Get a blood test for gene mutations. Another major Thyroid Cancer Risks is having a gene mutation that causes familial medullary thyroid cancer (MTC). A blood test can be performed at your doctor’s office to look for the inherited mutation on the RET gene. If it’s found, the most common recommendation is to remove the thyroid gland completely, which effectively prevents the possibility of cancer starting.
- Removing the thyroid in children who carry the mutated gene likely prevents aggressive cancer that carries a high risk of being fatal.
- People who have the gene mutation have a greater than 90% chance of developing thyroid cancer.
- If one parent has the gene mutation, their children have a 50% chance of inheriting it.
- Once MTC is discovered within a family, all the other family members (especially children) should be tested for the mutated RET gene.
- Mutations in the RET gene can also trigger papillary thyroid cancer (PTC), which is a little different than MTC.
See your doctor for regular thyroid screenings. Since thyroid cancer is relatively slow growing, there’s often time to catch it in its very early stages. Most cases of thyroid cancer are found when people see their doctors because of neck lumps or nodules that they notice. Even still, the good news is that about 90% of thyroid nodules are benign growths and not cancerous, so treatment is not needed.
- Many cases of thyroid cancer can be found early due to advances in technology, such as more sensitive forms of of x-ray, ultrasound, MRI and CT scans.
- Some cancer doctors (oncologists) recommend self-exams at least twice yearly and medical screening exams once yearly.
- Take a look at the front of your neck in a mirror and try to notice any swelling or lumpiness. Feel your neck above your larynx (which is made of cartilage) for any hard nodules or lumps.
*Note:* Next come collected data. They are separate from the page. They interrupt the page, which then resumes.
-- ==== Sys2Proof/Machine/PortCommands.lean ====
section
/-! DEFINITION. The commands and events of the bus master port and the window checker: SET_WINDOW, PORT_BEGIN_TRANSACTION, DISCARDED_TRANSACTION_END (chapter 9). -/

namespace Sys2Proof.Machine

/-- The window a SET_WINDOW writes, or none when its fields fail check 1 (R168). -/
def windowFrom (rights : Byte) (length : Nat) (base : Addr) : Option Window :=
  if length = 0 then some .disabled
  else
    match rightsOf rights with
    | none => none
    | some (r, w) =>
      if length % 64 = 0 ∧ length ≤ 4294967232 ∧ isAligned 64 base ∧ base.toNat + length ≤ 2 ^ 64 then
        some { base := base, length := length, grantsRead := r, grantsWrite := w }
      else none

/-- Whether every open I/O ring lies within a window of a table (R168 check 3). -/
def State.ringsCovered (s : State) (ws : Table 4 Window) : Bool :=
  (List.finRange 8).all fun q => q == 0 ||
    (((s.sq q).state != .opened || inOneWindow ws .read (s.sq q).base.toNat (32 * (s.sq q).size)) &&
     ((s.cq q).state != .opened || inOneWindow ws .write (s.cq q).base.toNat (16 * (s.cq q).size)))

/-- Whether a LOAD_STEPS or READ_CHANNEL is WORKING (R168 check 2). -/
def State.dataInFlight (s : State) : Bool := (List.finRange 16).any fun k => (s.slot k).movesData

/-- SET_WINDOW at the window checker (R168). -/
def State.setWindow (number rights : Byte) (length : Nat) (base : Addr) (k : SlotId) (s : State) : State :=
  match windowOf number, windowFrom rights length base with
  | some n, some w =>
    if s.dataInFlight || !s.ringsCovered (s.windows.write n w) then s.complete k .stateConflict 0
    else State.complete { s with windows := s.windows.write n w } k .success 0
  | _, _ => s.complete k .invalidField 0

/-- SET_WINDOW (R100, R168). -/
def execSetWindow (tag : BitVec 16) (number rights : Byte) (length : BitVec 32) (base : Addr) (s : State) :
    Host.Outcome State Fault Refusal :=
  atEvent (fun s => s.dispatch .setWindow tag 0 (State.setWindow number rights length.toNat base)) s

/-- PORT_BEGIN_TRANSACTION (R160, R167): no effect with an empty request list or four begun. -/
def execPortBeginTransaction (s : State) : Host.Outcome State Fault Refusal :=
  .next (if s.resetPin then s else s.beginTransaction)

/-- A load that waited for a cancelled load's read may issue its own (R11, R15). -/
def State.afterDiscarded (s : State) : Requester → State
  | .load c => s.issueLoadRead c
  | .fetch _ | .snapshot _ | .cqWrite _ => s

/-- A begun transaction whose command was discarded ends (R10, R15, R137, R162): its result is discarded.
DESIGN CHOICE (log entry 31): a CQ write belongs to no command, so during a halt it ends by its own rows and this row leaves it. -/
def State.discardedEnd (s : State) (r : Requester) : State :=
  if s.port.hasDiscarded r then (s.endDiscarded r).afterDiscarded r else s

/-- DISCARDED_TRANSACTION_END (R162): no effect unless the begun set holds such a transaction. -/
def execDiscardedTransactionEnd (r : Requester) (s : State) : Host.Outcome State Fault Refusal :=
  atEvent (fun s => s.discardedEnd r) s

end Sys2Proof.Machine
end

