-- ==== Sys2Proof/Safety.lean ====
section
/-! DEFINITION. What a safe run of the part keeps: its ranges, its accounting, the relation between engine, queues, slots and channels. With them the terms the statements are written in. -/

namespace Sys2Proof.Machine

/-! ### Terms of the statements -/

/-- The indices reachable from step 0 (R16), as the rule builds them. -/
inductive StepReachable (b : Bank) : StepIx → Prop where
  | entry : StepReachable b 0
  | next {i : StepIx} {r : StepRecord} : StepReachable b i → b.read i = some r → StepReachable b r.next
  | branch {i : StepIx} {r : StepRecord} {x : Branch} :
      StepReachable b i → b.read i = some r → r.branch = some x → StepReachable b x.target

/-- A returned fetch brings a record with this code, tag and channel, which passes the checks of R100, to its owner:
`k` is its slot and `u` the state the owner finds (R131). -/
def State.Dispatches (s : State) (code : CommandCode) (tag : BitVec 16) (channel : Byte) (k : SlotId) (u : State) : Prop :=
  s.resetPin = false ∧ code.isUnknown = false ∧
    (code.readsChannel = true → (channelOf channel).isSome = true) ∧
    ∃ f, s.settle.returning = some f ∧ f.slot = k ∧ u = s.settle.takeRecord f code tag channel ∧
      (code.isAdminOnly = true → f.sq = 0)

/-- The code, the tag and the channel field of the record a row is, for the sixteen rows that are fetched records (R99). -/
def headerOf : Instr → Option (CommandCode × BitVec 16 × Byte)
  | .loadSteps tag channel _ _ _ _ => some (.loadSteps, tag, channel)
  | .commitSteps tag channel => some (.commitSteps, tag, channel)
  | .start tag channel _ => some (.start, tag, channel)
  | .stop tag channel _ _ => some (.stop, tag, channel)
  | .advance tag channel => some (.advance, tag, channel)
  | .clearFault tag channel => some (.clearFault, tag, channel)
  | .setDuty tag channel _ => some (.setDuty, tag, channel)
  | .readChannel tag channel _ => some (.readChannel, tag, channel)
  | .openSq tag _ _ _ _ _ => some (.openSq, tag, 0)
  | .closeSq tag _ => some (.closeSq, tag, 0)
  | .openCq tag _ _ _ _ _ _ => some (.openCq, tag, 0)
  | .closeCq tag _ => some (.closeCq, tag, 0)
  | .setWindow tag _ _ _ _ => some (.setWindow, tag, 0)
  | .setChannel tag channel _ _ _ _ _ _ _ _ => some (.setChannel, tag, channel)
  | .cancel tag _ _ => some (.cancel, tag, 0)
  | .unknownCommand tag code => some (.unknown code, tag, 0)
  | _ => none

/-- The parameter and address bytes R186 names for a command code, beside code, tag and channel. -/
def readsByte (code : Byte) (j : Nat) : Bool :=
  if code = 0x01 then (8 ≤ j && j ≤ 18) || j == 20 || j == 21
  else if code = 0x03 then (8 ≤ j && j ≤ 21)
  else if code = 0x05 then (8 ≤ j && j ≤ 17) || (20 ≤ j && j ≤ 23)
  else if code = 0x06 then j == 4 || (16 ≤ j && j ≤ 25)
  else if code = 0x07 then j == 16 || j == 18 || j == 19
  else if code = 0x10 then j == 4 || (8 ≤ j && j ≤ 17)
  else if code = 0x12 || code = 0x16 then j == 4 || j == 16 || j == 17
  else if code = 0x13 then j == 4 || j == 16 || j == 18 || j == 19
  else if code = 0x17 then j == 4 || (8 ≤ j && j ≤ 15)
  else if code = 0x02 || code = 0x04 then j == 16
  else if code = 0x11 || code = 0x14 || code = 0x15 then j == 4
  else false

/-- A leg state's code in a step record (R184, R185). -/
def LegState.toCode : LegState → Nat
  | .float => 0
  | .upperOn => 1
  | .lowerOn => 2
  | .upperPwm => 3
  | .lowerPwm => 4
  | .pairPwm => 5

/-- An edge kind's code in a step record (R184, R185). -/
def EdgeKind.toCode : EdgeKind → Nat
  | .rising => 0
  | .falling => 1
  | .either => 2

/-- Step `i` has been entered with record `r` on a channel that stood as `ch` (R26), the windows being `w`. -/
def Channel.entering (ch : Channel) (i : StepIx) (r : StepRecord) (w : Windows) : Channel :=
  { ch with
    legs := r.legs,
    pwm := { ch.pwm with override := match r.duty with
      | some d => .staged d
      | none => .none },
    est := { ch.est with
      stepTimer := 0,
      spanValid := match r.mode with
        | .sensed _ _ _ _ _ => ch.est.spanValid
        | .timed _ | .scaled _ | .hosted _ => false },
    seq := { ch.seq with
      currentStep := i, windows := w,
      blankFound := match r.mode with
        | .sensed _ _ _ _ _ => w.blankEnd == 0
        | .timed _ | .scaled _ | .hosted _ => false,
      edgeTaken := false, edgeTimer := 0, edgeSpan := none } }

/-- A channel that has left its run for `st`: no step is current (R82, R90). -/
def Channel.resting (ch : Channel) (st : ChannelState) : Channel :=
  { ch with
    legs := { a := .float, b := .float, c := .float }, pwm := { ch.pwm with override := .none },
    est := { ch.est with divider := none }, seq := { ch.seq with state := st } }

/-- A channel that has counted a tick (R48, R50, R52, R85) and stands at the start of the next one. -/
def Channel.ticked (ch : Channel) : Channel :=
  if ch.isOn then
    { ch with
      est := { ch.est with
        divider := ch.est.divider.map fun _ => 0,
        stepTimer := min 262143 (ch.est.stepTimer + 1), spanCounter := min 65535 (ch.est.spanCounter + 1),
        spanValid := ch.est.spanValid && decide (ch.est.spanCounter + 1 < 65535) },
      seq := { ch.seq with state := match ch.seq.state with
        | .stopping g => .stopping { g with count := if g.deadline = 0 then g.count else g.count + 1 }
        | .idle => .idle
        | .running => .running
        | .fault x => .fault x } }
  else { ch with est := { ch.est with divider := ch.est.divider.map fun _ => 0 } }

/-- A sample brings a sense line's run of differing samples to the run length: an edge is made on the line (R72). -/
def Channel.makesEdge (ch : Channel) (sample : Table 3 Level) (line : LineId) : Prop :=
  sample.read line ≠ ch.sense.accepted.read line ∧ ch.sense.runs.read line + 1 = 2 ^ ch.settings.filter

/-- A change of a line to a level is delivered to a SENSED step past its blank end that has taken no edge and watches the line for it (R28, R74). -/
def Channel.awaits (ch : Channel) (line : LineId) (level : Level) : Prop :=
  ch.isOn = true ∧ ch.seq.blankFound = true ∧ ch.seq.edgeTaken = false ∧
    ∃ r edge blank delay timeout, ch.store.activeBank.read ch.seq.currentStep = some r ∧
      r.mode = .sensed line edge blank delay timeout ∧
      (edge = .either ∨ (edge = .rising ∧ level = .high) ∨ (edge = .falling ∧ level = .low))

/-- A sense front end after a sample of its lines, line by line (R72). -/
structure Sense.After (x now : Sense) (n : Nat) (sample : Table 3 Level) : Prop where
  pins : now.pins = sample
  tripLine : now.tripLine = x.tripLine
  equal : ∀ l, sample.read l = x.accepted.read l → now.accepted.read l = x.accepted.read l ∧ now.runs.read l = 0
  edge : ∀ l, sample.read l ≠ x.accepted.read l → x.runs.read l + 1 = n →
    now.accepted.read l = sample.read l ∧ now.runs.read l = 0
  differs : ∀ l, sample.read l ≠ x.accepted.read l → x.runs.read l + 1 ≠ n →
    now.accepted.read l = x.accepted.read l ∧ now.runs.read l = x.runs.read l + 1

/-- A step store whose two banks have exchanged their roles, the new standby bank being in state `y` (R17, R18). -/
def StepStore.exchanged (x : StepStore) (y : Standby) : StepStore :=
  { x with active := if x.active = 0 then 1 else 0, activeValid := true, standby := y }

/-- The settings `x` are what the fields of a SET_CHANNEL spell, each in its range (R114, R115 check 1). -/
structure Settings.SpelledBy (x : Settings) (prescale shift forcedLimit filter tripLevel reportCq : Byte)
    (minInterval period : BitVec 16) : Prop where
  prescale : x.prescale = prescale.toNat ∧ prescale.toNat ≤ 7
  shift : x.shift = shift.toNat ∧ shift.toNat ≤ 4
  forcedLimit : x.forcedLimit = forcedLimit.toNat ∧ 1 ≤ forcedLimit.toNat ∧ forcedLimit.toNat ≤ 15
  minInterval : x.minInterval = minInterval.toNat
  period : x.period = period.toNat ∧ 16 ≤ period.toNat ∧ period.toNat ≤ 4096
  filter : x.filter = filter.toNat ∧ filter.toNat ≤ 3
  tripLevel : (tripLevel = 0 ∧ x.tripLevel = .high) ∨ (tripLevel = 1 ∧ x.tripLevel = .low)
  reportCq : (reportCq = 0xFF ∧ x.reportCq = none) ∨ ∃ q : QueueId, q ≠ 0 ∧ reportCq.toNat = q.val ∧ x.reportCq = some q

/-- How far a queue id 1 to 7 lies from the last-served id of its class, going upward and round from 7 to 1 (R129). -/
def roundRank (last : Option QueueId) (q : QueueId) : Nat :=
  match last with
  | none => q.val
  | some l => (q.val + 6 - l.val) % 7

/-- The part as a reset leaves it, value by value (R9, R22, R63, R79, R98, R110, R114, R138, R158, R162, R163, R181, R182).
The board's lines and the commands that wait are outside the part; log entries 8, 15 and 18 name the values the spec does not state. -/
def State.afterReset (s : State) (last : LastReset) (pin : Bool) : State :=
  { pending := s.pending, choice := s.choice, resetPin := pin,
    engine := { state := .halted, cause := .none, lastReset := last, adminSqBase := 0, adminCqBase := 0,
                adminSqSize := 0, adminCqSize := 0 },
    sqs := Table.fill 8 { state := .closed, base := 0, size := 0, head := 0, tail := 0, boundCq := none, priority := .level 0 },
    fetch := none, lastServed := Table.fill 4 none, slots := Table.fill 16 .free, nextAge := 0, cancels := [],
    cqs := (Table.fill 8 { state := .closed, base := 0, size := 0, head := 0, tail := 0, pass := true, list := [],
                           reserved := 0, vector := none, threshold := 1, time := 0 }).write 0
      { state := .closed, base := 0, size := 0, head := 0, tail := 0, pass := true, list := [],
        reserved := 0, vector := some 0, threshold := 1, time := 0 },
    vectors := { unsignalled := Table.fill 8 0, timers := Table.fill 8 none, pending := 0, mask := 0, timebase := 0 },
    port := { requests := [], begun := [] },
    windows := Table.fill 4 { base := 0, length := 0, grantsRead := false, grantsWrite := false },
    channels := s.channels.map fun ch =>
      { seq := { state := .idle, currentStep := 0,
                 windows := { blankEnd := 0, delay := 0, timeout := 0, length := 0, hostLimit := 0 },
                 blankFound := false, edgeTaken := false, edgeTimer := 0, edgeSpan := none, loopOwner := none,
                 loopCounter := 0, cycle := 0, held := none, lost := 0 },
        store := { banks := Table.fill 2 (Table.fill 16 none), active := 0, activeValid := false, standby := .empty },
        est := { divider := none, stepTimer := 0, spanCounter := 0, spanValid := false, reference := 1, forcedCount := 0 },
        legs := { a := .float, b := .float, c := .float },
        pwm := { counter := 0, duty := 0, shadow := none, override := .none, periodDuty := 0 },
        sense := { accepted := Table.fill 3 .low, runs := Table.fill 3 0, pins := ch.sense.pins, tripLine := ch.sense.tripLine },
        settings := { prescale := 0, shift := 2, forcedLimit := 3, minInterval := 0, period := 1000, filter := 0,
                      tripLevel := .high, reportCq := none } } }

/-! ### Transactions, ring writes and the end of a halt (R137, R147, R157, R160, R161, R177) -/

/-- A transaction has been handed: it stands at the end of the request list (R160). -/
def State.handed (s : State) (r : Requester) (address : Addr) : State :=
  { s with port := { s.port with
      requests := s.port.requests ++ [{ requester := r, address := address, bytes := [], refused := false, discarded := false }] } }

/-- The requester's transaction has ended: the begun set holds it no more (R161). -/
def State.ended (s : State) (r : Requester) : State :=
  { s with port := { s.port with begun := s.port.begun.eraseP fun t => t.requester == r } }

/-- The write of a CQ's oldest record has been handed, at the ring base + 16 × tail, where the CQ is OPEN, a record waits and no write of it is outstanding;
while HALTING none is handed (R147, R157). -/
def State.writeHanded (s : State) (q : QueueId) : State :=
  if s.engine.state ≠ .halting ∧ (s.cq q).state = .opened ∧ (s.cq q).list ≠ [] ∧ s.port.holds (.cqWrite q) = false then
    s.handed (.cqWrite q) ((s.cq q).base + BitVec.ofNat 64 (16 * (s.cq q).tail))
  else s

/-- The halt has ended: every queue is CLOSED with the values of R137 and R157, no vector is pending, the engine is HALTED (R177).
Log entry 18 names what CQ0 keeps. -/
def State.haltEnded (s : State) : State :=
  { s with
    engine := { s.engine with state := .halted },
    sqs := Table.fill 8 { state := .closed, base := 0, size := 0, head := 0, tail := 0, boundCq := none, priority := .level 0 },
    fetch := none, lastServed := Table.fill 4 none,
    cqs := (Table.fill 8 { state := .closed, base := 0, size := 0, head := 0, tail := 0, pass := true, list := [],
                           reserved := 0, vector := none, threshold := 1, time := 0 }).write 0
      { state := .closed, base := 0, size := 0, head := 0, tail := 0, pass := true, list := [],
        reserved := 0, vector := some 0, threshold := 1, time := 0 },
    vectors := { s.vectors with unsignalled := Table.fill 8 0, timers := Table.fill 8 none, pending := 0 } }

/-- The requester's transaction has ended with its result discarded, and the halt with it where it was the last one begun (R137, R157, R177). -/
def State.endedUnused (s : State) (r : Requester) : State :=
  if s.engine.state = .halting ∧ (s.ended r).port.begun = [] then (s.ended r).haltEnded else s.ended r

/-! ### The port (R160) -/

/-- The begun set holds at most four transactions (R160). -/
def State.PortBounded (s : State) : Prop := s.port.begun.length ≤ 4

/-! ### Room in the completion queues (R143) -/

/-- The SQ id a slot holds (R106). -/
def Slot.sqId : Slot → Option QueueId
  | .free => none
  | .fetching _ q _ => some q
  | .working w => some w.sq

/-- The CQ in which a slot's fetch made its reservation (R106). -/
def Slot.reservedIn : Slot → Option QueueId
  | .free => none
  | .fetching _ _ b => some b
  | .working w => some w.cq

/-- The number of slots that hold a reservation in a CQ. -/
def State.reservations (s : State) (q : QueueId) : Nat :=
  (List.finRange 16).countP fun k => (s.slot k).reservedIn == some q

/-- The accounting of R143 and what it rests on: one reservation for each slot; a held slot's queue is not CLOSED and is bound to the slot's CQ;
a queue that is not CLOSED has a CQ that is not CLOSED; in an OPEN CQ, accepted and reserved records fit;
the fetch record's slot is FETCHING; outside RUNNING nothing is in flight. -/
structure State.RoomHolds (s : State) : Prop where
  reserved : ∀ q, (s.cq q).reserved = s.reservations q
  slotBound : ∀ k i b, (s.slot k).sqId = some i → (s.slot k).reservedIn = some b →
    (s.sq i).state ≠ .closed ∧ (s.sq i).boundCq = some b
  boundOpen : ∀ i, (s.sq i).state ≠ .closed → ∃ b, (s.sq i).boundCq = some b ∧ (s.cq b).state ≠ .closed
  room : ∀ q, (s.cq q).state = .opened → (s.cq q).head < (s.cq q).size ∧ (s.cq q).tail < (s.cq q).size ∧
    (s.cq q).occupied + (s.cq q).reserved ≤ (s.cq q).size - 1
  indices : ∀ q, (s.sq q).state = .opened → (s.sq q).head < (s.sq q).size ∧ (s.sq q).tail < (s.sq q).size
  fetchSlot : ∀ f, s.fetch = some f → ∃ age b, s.slot f.slot = .fetching age f.sq b
  stopped : s.engine.state ≠ .running → s.fetch = none ∧ ∀ k, s.slot k = .free

/-! ### Rings and windows (R167, R168) -/

/-- Every OPEN I/O ring lies within one window that grants its direction. -/
def State.RingsInWindows (s : State) : Prop :=
  ∀ q : QueueId, q ≠ 0 →
    ((s.sq q).state = .opened → inOneWindow s.windows .read (s.sq q).base.toNat (32 * (s.sq q).size) = true) ∧
    ((s.cq q).state = .opened → inOneWindow s.windows .write (s.cq q).base.toNat (16 * (s.cq q).size) = true)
Be especially cautious if you’re a female of childbearing age. You can’t “prevent” your gender or age, but be aware that women are 3x more likely than men at thyroid Cancer Risks and about 65% of cases occur during childbearing years (20-45 years). If you are in this demographic, then you should be a little more vigilant with self-exams and getting your yearly screening for thyroid cancer (as well as breast and cervical cancers).
- Aside from nodules or a swollen neck, other potential signs and symptoms of thyroid cancer include: changes to your voice (increasing hoarseness), difficulty swallowing, neck / throat pain, swollen lymph nodes, sudden weight gain or loss, feeling too hot or cold while indoors.
- If imaging (ultrasound, CT scan, PET scan) suggests thyroid cancer, your doctor may suggest taking a biopsy (tissue sample) of the gland through a long thin needle to examine under a microscope and make sure.
2-Getting Treatment for reducing Thyroid Cancer risks
Get surgery for low Thyroid Cancer Risks. The vast majority of people with low-risk thyroid cancer (meaning it hasn’t spread beyond the gland) can be cured by surgically removing it. Removing the entire gland is called a thyroidectomy, whereas a lobectomy refers to removing the section which has the cancer growing in it.
- Depending on the size and extent of the cancer, surgeons can use several different techniques which are much less invasive than they used to be — so the Thyroid Cancer Risks are fewer and the recovery is quicker.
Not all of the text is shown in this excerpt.